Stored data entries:
/-- What each element of a list keeps, folding over the list keeps. -/
theorem foldl_keeps {α β : Type} {P : β → Prop} {f : β → α → β} (hf : ∀ b a, P b → P (f b a)) (l : List α) :
    ∀ b, P b → P (l.foldl f b) := by
  induction l with
  | nil => exact fun b h => h
  | cons a rest ih => exact fun b h => ih _ (hf b a h)

theorem State.captureWrite_songLaw {s : State} (h : s.songLaw) : s.captureWrite.songLaw := by
  have samples : ∀ (l : List WriteBeat) (t : State), t.songLaw →
      (l.foldl (fun s b => (beatSamples b.data).foldl State.takeSample s) t).songLaw :=
    foldl_keeps fun t b => foldl_keeps (fun u x hu => State.takeSample_songLaw x hu) _ t
  unfold State.captureWrite State.takeCapture
  split
  · exact h
  · split
    · exact h.of_place rfl rfl
    · next r _ _ w _ =>
      dsimp only
      split
      · have taken := samples (bodyBeats r.body)
          { s.dropTap with vin := s.dropTap.vin.seat s.dropTap.prm.channels w (beatAddr r.addr 0) } (h.of_place rfl rfl)
        exact taken.of_place rfl rfl
      · exact h.of_place rfl rfl

/-! ## Host commands -/

/-- The state that a command's owner leaves, whether it answers at once or later. -/
def CommandEnd.state : CommandEnd → State
  | .answered a => a.state
  | .later s => s

theorem State.submit_songLaw {s : State} (code tag : BitVec 16) {f : State → CommandEnd} (h : s.songLaw)
    (hf : (f s).state.songLaw) : (s.submit code tag (some f)).songLaw := by
  unfold State.submit
  split
  · exact h.of_same
  · dsimp only
    split
    · exact h.of_same
    · split
      · exact h.of_same
      · cases e : f s with
        | answered a =>
          rw [e] at hf
          exact State.songLaw.of_same (s := a.state) hf
        | later t =>
          rw [e] at hf
          exact hf

theorem State.takeSetup_songLaw {s : State} (sec commit : Byte) (words : List Word) (h : s.songLaw) :
    (s.takeSetup sec commit words).state.songLaw := by
  have applied : ∀ (t : State) (p : Setup), t.songLaw → (t.applySetup p).songLaw := fun t p ht =>
    ht.of_place (by simp [State.applySetup, Scu.place]) (by funext i; simp [State.applySetup, Scr.links])
  unfold State.takeSetup State.refuse
  dsimp only
  split
  · exact h
  · split
    · exact h.of_place rfl rfl
    · split
      · exact applied _ _ (h.of_place rfl rfl)
      · exact h.of_place rfl rfl

theorem State.takeScoring_songLaw {s : State} (g c l : Nat) (fold : Bool) (pm gm fm cad : Nat) (h : s.songLaw) :
    (s.takeScoring g c l fold pm gm fm cad).state.songLaw := by
  unfold State.takeScoring State.refuse
  split <;> exact h.of_place rfl rfl

/-- An assignment leaves an ACTIVE singer linked as before or as a newly assigned singer is (R116). -/
theorem Singer.assign_link (g : Singer) (mic : Nat) (p : AssignPart) (link : Option Nat)
    (ha : (g.assign mic p link).1.active = true) :
    (g.active = true ∧ (g.assign mic p link).1.link = g.link) ∨ (g.assign mic p link).1.link = link := by
  unfold Singer.assign at ha ⊢
  split at ha <;> split at ha <;> simp_all

theorem State.takeAssign_songLaw {s : State} (singer mic part : Nat) (h : s.songLaw) :
    (s.takeAssign singer mic part).state.songLaw := by
  unfold State.takeAssign State.refuse
  split
  · next hi =>
    have taken : ∀ p : AssignPart, ∀ t : State, t.scu = s.scu → t.scr.singers = vset s.scr.singers ⟨singer, hi⟩
        ((s.scr.singers.get ⟨singer, hi⟩).assign mic p
          (if s.scu.state = .playing then s.scu.current.map Ticket.number else none)).1 → t.songLaw := by
      intro p t htc htr
      obtain ⟨h1, h2, h3, h4⟩ := h
      refine ⟨by rw [htc]; exact h1, by rw [htc]; exact h2, by rw [htc]; exact h3, fun i ha => ?_⟩
      rw [htr, vset_get] at ha ⊢
      rw [htc]
      by_cases e : (⟨singer, hi⟩ : Fin 4) = i
      · rw [if_pos e] at ha ⊢
        rcases Singer.assign_link _ _ _ _ ha with ⟨ga, gl⟩ | gl
        · rw [gl]; exact h4 _ ga
        · rw [gl]
          split
          · exact .inr rfl
          · exact .inl rfl
      · rw [if_neg e] at ha ⊢
        exact h4 i ha
    dsimp only
    split
    · exact h
    · split
      · exact h
      · exact taken .off _ rfl rfl
      · next q _ =>
        split
        · exact h
        · split
          · exact h
          · exact taken (.part q) _ rfl rfl
  · exact h

theorem State.takeClearRoom_songLaw {s : State} (h : s.songLaw) : s.takeClearRoom.state.songLaw := by
  obtain ⟨h1, h2, h3, -⟩ := h
  refine State.songLaw.of_same (s := { s with scr := s.scr.clear }) ?_ (by simp [State.takeClearRoom, CommandEnd.state])
    (by simp [State.takeClearRoom, CommandEnd.state])
  exact ⟨h1, h2, h3, fun i ha => by simp [Scr.clear] at ha⟩

theorem State.takeStart_songLaw {s : State} (tag : BitVec 16) (n b : Nat) (h : s.songLaw) :
    (s.takeStart tag n b).state.songLaw := by
  unfold State.takeStart State.refuse
  split
  · exact h
  · next hr =>
    split
    · split
      · exact State.beginStart_songLaw _ _ _ h (by simpa using hr)
      · exact h
    · exact h

theorem State.takeStop_songLaw {s : State} (h : s.songLaw) : s.takeStop.state.songLaw := by
  unfold State.takeStop State.refuse
  split
  · next hs => exact State.enterFinishing_songLaw _ (h.of_place rfl rfl) (.inl hs)
  · exact h

theorem State.takeSeek_songLaw {s : State} (tag : BitVec 16) (ms : Nat) (h : s.songLaw) :
    (s.takeSeek tag ms).state.songLaw := by
  unfold State.takeSeek State.refuse
  split
  · next hs => exact State.beginSeek_songLaw _ _ h hs
  · exact h

/-- A command that the Request Queue Unit answers leaves the song. -/
theorem State.submit_answering_songLaw {s : State} (code tag : BitVec 16) {f : State → Answer} (h : s.songLaw)
    (hc : (f s).state.scu = s.scu := by simp) (hr : (f s).state.scr = s.scr := by simp) :
    (s.submit code tag (answering f)).songLaw :=
  State.submit_songLaw code tag h (h.of_same hc hr)

theorem State.submitInstr_songLaw {s : State} (c : Instr) (h : s.songLaw) : (s.submitInstr c).songLaw := by
  unfold State.submitInstr
  split
  · exact State.submit_songLaw _ _ h (State.takeSetup_songLaw _ _ _ h)
  · exact State.submit_songLaw _ _ h (State.takeScoring_songLaw _ _ _ _ _ _ _ _ h)
  · exact State.submit_songLaw _ _ h (h.of_place rfl rfl)
  · exact State.submit_songLaw _ _ h (h.of_place rfl rfl)
  · exact State.submit_songLaw _ _ h (State.takeStart_songLaw _ _ _ h)
  · exact State.submit_songLaw _ _ h (State.takeStop_songLaw h)
  · exact State.submit_songLaw _ _ h (State.takeSeek_songLaw _ _ h)
  · exact State.submit_songLaw _ _ h (h.of_place rfl rfl)
  · exact State.submit_songLaw _ _ h (h.of_place rfl rfl)
  · exact State.submit_songLaw _ _ h (State.takeAssign_songLaw _ _ _ h)
  · exact State.submit_answering_songLaw _ _ h
  · exact State.submit_answering_songLaw _ _ h
  · exact State.submit_answering_songLaw _ _ h
  · exact State.submit_answering_songLaw _ _ h
  · exact State.submit_answering_songLaw _ _ h
  · exact State.submit_songLaw _ _ h (State.takeClearRoom_songLaw h)
  · exact State.submit_songLaw _ _ h (h.of_place rfl rfl)
  all_goals exact h

theorem State.submitRecord_songLaw {s : State} (r : CommandRecord) (h : s.songLaw) : (s.submitRecord r).songLaw := by
  unfold State.submitRecord
  split
  · exact State.submitInstr_songLaw (.setup _ _ _ _) h
  · exact State.submitInstr_songLaw (.setScoring _ _ _ _ _ _ _ _ _) h
  · exact State.submitInstr_songLaw (.enableEvents _ _) h
  · exact State.submitInstr_songLaw (.ack _ _) h
  · exact State.submitInstr_songLaw (.start _ _ _) h
  · exact State.submitInstr_songLaw (.stop _) h
  · exact State.submitInstr_songLaw (.seek _ _) h
  · exact State.submitInstr_songLaw (.setTempo _ _) h
  · exact State.submitInstr_songLaw (.setKey _ _) h
  · exact State.submitInstr_songLaw (.assign _ _ _ _) h
  · exact State.submitInstr_songLaw (.insert _ _ _ _ _) h
  · exact State.submitInstr_songLaw (.remove _ _) h
  · exact State.submitInstr_songLaw (.promote _ _) h
  · exact State.submitInstr_songLaw (.openRoom _) h
  · exact State.submitInstr_songLaw (.closeRoom _) h
  · exact State.submitInstr_songLaw (.clearRoom _) h
  · exact State.submitInstr_songLaw (.flushGlyphs _) h
  · unfold State.submit
    dsimp only
    split <;> exact h.of_same

theorem State.commandSlotWrite_songLaw {s : State} (h : s.songLaw) : s.commandSlotWrite.songLaw := by
  unfold State.commandSlotWrite
  split
  · exact h
  · dsimp only
    split
    · exact State.submitRecord_songLaw _ (h.of_place rfl rfl)
    · exact h.of_place rfl rfl

/-! ## The links and the reset pin -/

/-- The playback taps at the head of the lane, each closed by its rewrites, keep the law. -/
theorem State.playTaps_songLaw {s : State} (h : s.songLaw) : s.playTaps.songLaw :=
  State.takePlaybacks_keeps (P := State.songLaw) (fun _ g => (State.playbackTap_songLaw g).of_same)
    (fun _ _ g => g.of_place rfl rfl) _ s h

theorem State.arbiterDecision_songLaw {s : State} (h : s.songLaw) : s.arbiterDecision.songLaw :=
  State.arbiterDecision_keeps (P := State.songLaw) (fun _ g => g.of_same) (fun _ g => State.resumeLatch_songLaw g)
    (fun _ g => g.of_same) (fun _ g => g.of_same) s h

theorem State.resumeWork_songLaw {s : State} (h : s.songLaw) : s.resumeWork.songLaw :=
  State.resumeWork_keeps (P := State.songLaw) (fun _ c g => (State.submitInstr_songLaw c g).of_same)
    (fun _ _ g => g.of_place rfl rfl) s h

theorem State.playbackBeat_songLaw {s : State} (b : ReadBeat) (h : s.songLaw) : (s.playbackBeat b).songLaw := by
  unfold State.playbackBeat
  split
  · split
    · exact State.playTaps_songLaw (h.of_place rfl rfl)
    · exact h
  · exact h

theorem State.displayBeat_songLaw {s : State} (b : ReadBeat) (h : s.songLaw) : (s.displayBeat b).songLaw := by
  unfold State.displayBeat
  split
  · dsimp only
    split
    · exact (State.displayAt_songLaw _ b h).of_place rfl rfl
    · exact h
  · exact h

/-- The state after reset stands in IDLE with no ticket, no phase and no singer. -/
theorem State.reset_songLaw : State.reset.songLaw := by
  refine ⟨?_, ?_, ?_, ?_⟩ <;> simp [State.reset]

/-! ## Every command -/

theorem exec_songLaw {i : Instr} {s t : State} (h : s.songLaw) (e : exec i s = .next t) : t.songLaw := by
  have closed : ∀ u : State, u.songLaw → u.flush.songLaw := fun _ g => g.of_same
  have host : ∀ (c : Instr), (s.hostWork c fun s => s.submitInstr c).songLaw := by
    intro c
    unfold State.hostWork
    split
    · exact h.of_place rfl rfl
    · exact State.submitInstr_songLaw c h
  have ended : ∀ work : State → State, (work s).songLaw → (s.whenRoom work).flush.songLaw := fun work g =>
    closed _ (State.whenRoom_songLaw h g)
  have tap : ∀ work : State → State, (work s).songLaw → (s.whenRoom work).flush.playTaps.songLaw := fun work g =>
    State.playTaps_songLaw (ended work g)
  unfold exec at e
  split at e
  case h_2 =>
    unfold execSystemRequest at e
    split at e
    · cases e; exact h.of_same
    · cases e
  all_goals cases e
  · exact closed _ (State.reset_songLaw.of_place rfl rfl)
  · exact State.playTaps_songLaw (State.resumeWork_songLaw (State.arbiterDecision_songLaw h))
  · exact closed _ (State.playbackBeat_songLaw _ h)
  · exact closed _ (State.displayBeat_songLaw _ h)
  · exact closed _ h.of_same
  · exact closed _ h.of_same
  · exact closed _ h.of_same
  · exact closed _ h.of_same
  · exact ended _ (State.headerReadComplete_songLaw h)
  · exact ended _ (State.cueFetchComplete_songLaw h)
  · exact ended _ (State.lineLoadComplete_songLaw h)
  · exact ended _ (State.noteFetchComplete_songLaw h)
  · exact ended _ h.of_same
  · exact ended _ h.of_same
  · exact tap _ (State.commandSlotWrite_songLaw h)
  iterate 17 exact closed _ (host _)
  · exact tap _ (State.captureWrite_songLaw h)
  · exact ended _ (State.measurementEnd_songLaw h)
  · exact ended _ (State.writeOutEnd_songLaw h)
  iterate 8 exact tap _ h.of_same
  iterate 3 exact ended _ h.of_same
  · exact ended _ (State.replyPlacementEnd_songLaw h)

/-- Settles O54: every operation that touches the song context or the singers' links keeps the song law. -/
theorem songLawIsKept : Obligations.SongLawIsKept := by
  intro s t h e
  unfold step at e
  split at e
  · cases e; exact h
  · next c rest _ =>
    have same : ({ s with pending := rest } : State).songLaw := h.of_place rfl rfl
    exact exec_songLaw same e

end Sys2Proof.Machine
end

#### What is being asked
Every line above that contains the word "later" should be reported.

#### Task output
/-- The state that a command's owner leaves, whether it answers at once or later. -/
  | .later s => s
        | later t =>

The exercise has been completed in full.